Required action:
Reproduce the data below line by line, from its first line to the line with "unfold Core.setS; split <;> rfl", both included, and nothing past that point.

-------------------------

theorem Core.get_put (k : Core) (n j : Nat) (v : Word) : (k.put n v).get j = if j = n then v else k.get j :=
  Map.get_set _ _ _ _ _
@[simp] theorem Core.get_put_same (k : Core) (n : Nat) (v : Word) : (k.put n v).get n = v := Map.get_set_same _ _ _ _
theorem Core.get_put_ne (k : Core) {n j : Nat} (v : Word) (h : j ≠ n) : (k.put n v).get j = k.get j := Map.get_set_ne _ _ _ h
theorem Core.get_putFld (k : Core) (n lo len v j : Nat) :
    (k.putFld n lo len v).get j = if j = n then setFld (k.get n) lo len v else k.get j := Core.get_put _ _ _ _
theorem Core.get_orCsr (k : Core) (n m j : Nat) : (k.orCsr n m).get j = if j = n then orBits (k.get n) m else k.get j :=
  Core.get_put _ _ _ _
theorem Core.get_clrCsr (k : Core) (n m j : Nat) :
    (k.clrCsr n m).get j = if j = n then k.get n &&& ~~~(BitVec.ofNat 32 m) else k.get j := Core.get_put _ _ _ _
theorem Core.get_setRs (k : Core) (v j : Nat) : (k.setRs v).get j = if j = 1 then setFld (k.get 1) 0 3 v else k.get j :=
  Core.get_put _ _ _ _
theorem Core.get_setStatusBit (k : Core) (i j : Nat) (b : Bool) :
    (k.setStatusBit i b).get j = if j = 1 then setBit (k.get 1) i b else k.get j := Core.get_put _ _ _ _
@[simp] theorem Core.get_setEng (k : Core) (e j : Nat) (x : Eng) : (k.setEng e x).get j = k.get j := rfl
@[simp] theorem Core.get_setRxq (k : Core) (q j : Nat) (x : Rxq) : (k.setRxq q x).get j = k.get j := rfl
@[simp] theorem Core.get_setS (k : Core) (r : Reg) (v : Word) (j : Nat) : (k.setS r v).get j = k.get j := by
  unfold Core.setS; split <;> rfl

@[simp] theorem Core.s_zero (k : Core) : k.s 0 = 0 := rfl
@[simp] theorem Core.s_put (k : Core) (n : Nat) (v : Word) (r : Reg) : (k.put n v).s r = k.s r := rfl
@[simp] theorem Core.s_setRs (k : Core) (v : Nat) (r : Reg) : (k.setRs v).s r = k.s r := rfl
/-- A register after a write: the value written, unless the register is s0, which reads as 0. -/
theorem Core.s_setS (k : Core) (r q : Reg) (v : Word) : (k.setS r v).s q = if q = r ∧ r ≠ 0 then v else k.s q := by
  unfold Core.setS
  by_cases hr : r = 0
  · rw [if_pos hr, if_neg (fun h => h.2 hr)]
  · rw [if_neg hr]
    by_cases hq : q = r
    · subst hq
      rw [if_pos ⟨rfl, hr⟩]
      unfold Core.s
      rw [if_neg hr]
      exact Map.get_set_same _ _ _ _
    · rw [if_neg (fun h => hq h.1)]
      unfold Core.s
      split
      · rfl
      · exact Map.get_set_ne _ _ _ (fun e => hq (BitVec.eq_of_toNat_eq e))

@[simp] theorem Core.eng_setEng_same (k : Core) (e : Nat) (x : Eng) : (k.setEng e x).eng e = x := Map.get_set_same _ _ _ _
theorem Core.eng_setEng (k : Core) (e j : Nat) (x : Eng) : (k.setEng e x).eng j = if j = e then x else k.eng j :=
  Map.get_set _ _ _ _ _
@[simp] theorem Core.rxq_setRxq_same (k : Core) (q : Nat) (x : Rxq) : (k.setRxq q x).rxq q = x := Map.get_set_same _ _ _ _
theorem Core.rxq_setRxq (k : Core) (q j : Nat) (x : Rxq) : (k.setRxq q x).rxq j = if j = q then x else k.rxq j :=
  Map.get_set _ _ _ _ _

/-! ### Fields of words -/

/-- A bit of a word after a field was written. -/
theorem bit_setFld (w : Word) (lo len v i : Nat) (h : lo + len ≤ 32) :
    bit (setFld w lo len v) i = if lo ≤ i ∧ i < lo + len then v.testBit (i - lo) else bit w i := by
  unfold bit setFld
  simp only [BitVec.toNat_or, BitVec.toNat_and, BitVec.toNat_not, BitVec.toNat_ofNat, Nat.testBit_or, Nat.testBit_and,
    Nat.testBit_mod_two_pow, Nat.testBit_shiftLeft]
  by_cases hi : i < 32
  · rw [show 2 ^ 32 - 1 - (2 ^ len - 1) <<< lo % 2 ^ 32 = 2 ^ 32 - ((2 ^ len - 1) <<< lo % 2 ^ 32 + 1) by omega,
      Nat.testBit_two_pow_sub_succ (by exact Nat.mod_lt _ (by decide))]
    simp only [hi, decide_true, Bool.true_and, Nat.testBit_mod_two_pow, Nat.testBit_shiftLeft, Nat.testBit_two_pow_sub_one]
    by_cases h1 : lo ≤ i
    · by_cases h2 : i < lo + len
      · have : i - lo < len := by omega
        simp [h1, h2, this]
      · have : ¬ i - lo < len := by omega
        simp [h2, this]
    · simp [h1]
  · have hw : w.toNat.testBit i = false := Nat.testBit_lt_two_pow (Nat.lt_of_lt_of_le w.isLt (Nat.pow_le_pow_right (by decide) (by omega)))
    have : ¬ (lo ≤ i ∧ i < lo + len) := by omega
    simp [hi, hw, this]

-------------------------

Expected answer:
theorem Core.get_put (k : Core) (n j : Nat) (v : Word) : (k.put n v).get j = if j = n then v else k.get j :=
  Map.get_set _ _ _ _ _
@[simp] theorem Core.get_put_same (k : Core) (n : Nat) (v : Word) : (k.put n v).get n = v := Map.get_set_same _ _ _ _
theorem Core.get_put_ne (k : Core) {n j : Nat} (v : Word) (h : j ≠ n) : (k.put n v).get j = k.get j := Map.get_set_ne _ _ _ h
theorem Core.get_putFld (k : Core) (n lo len v j : Nat) :
    (k.putFld n lo len v).get j = if j = n then setFld (k.get n) lo len v else k.get j := Core.get_put _ _ _ _
theorem Core.get_orCsr (k : Core) (n m j : Nat) : (k.orCsr n m).get j = if j = n then orBits (k.get n) m else k.get j :=
  Core.get_put _ _ _ _
theorem Core.get_clrCsr (k : Core) (n m j : Nat) :
    (k.clrCsr n m).get j = if j = n then k.get n &&& ~~~(BitVec.ofNat 32 m) else k.get j := Core.get_put _ _ _ _
theorem Core.get_setRs (k : Core) (v j : Nat) : (k.setRs v).get j = if j = 1 then setFld (k.get 1) 0 3 v else k.get j :=
  Core.get_put _ _ _ _
theorem Core.get_setStatusBit (k : Core) (i j : Nat) (b : Bool) :
    (k.setStatusBit i b).get j = if j = 1 then setBit (k.get 1) i b else k.get j := Core.get_put _ _ _ _
@[simp] theorem Core.get_setEng (k : Core) (e j : Nat) (x : Eng) : (k.setEng e x).get j = k.get j := rfl
@[simp] theorem Core.get_setRxq (k : Core) (q j : Nat) (x : Rxq) : (k.setRxq q x).get j = k.get j := rfl
@[simp] theorem Core.get_setS (k : Core) (r : Reg) (v : Word) (j : Nat) : (k.setS r v).get j = k.get j := by
  unfold Core.setS; split <;> rfl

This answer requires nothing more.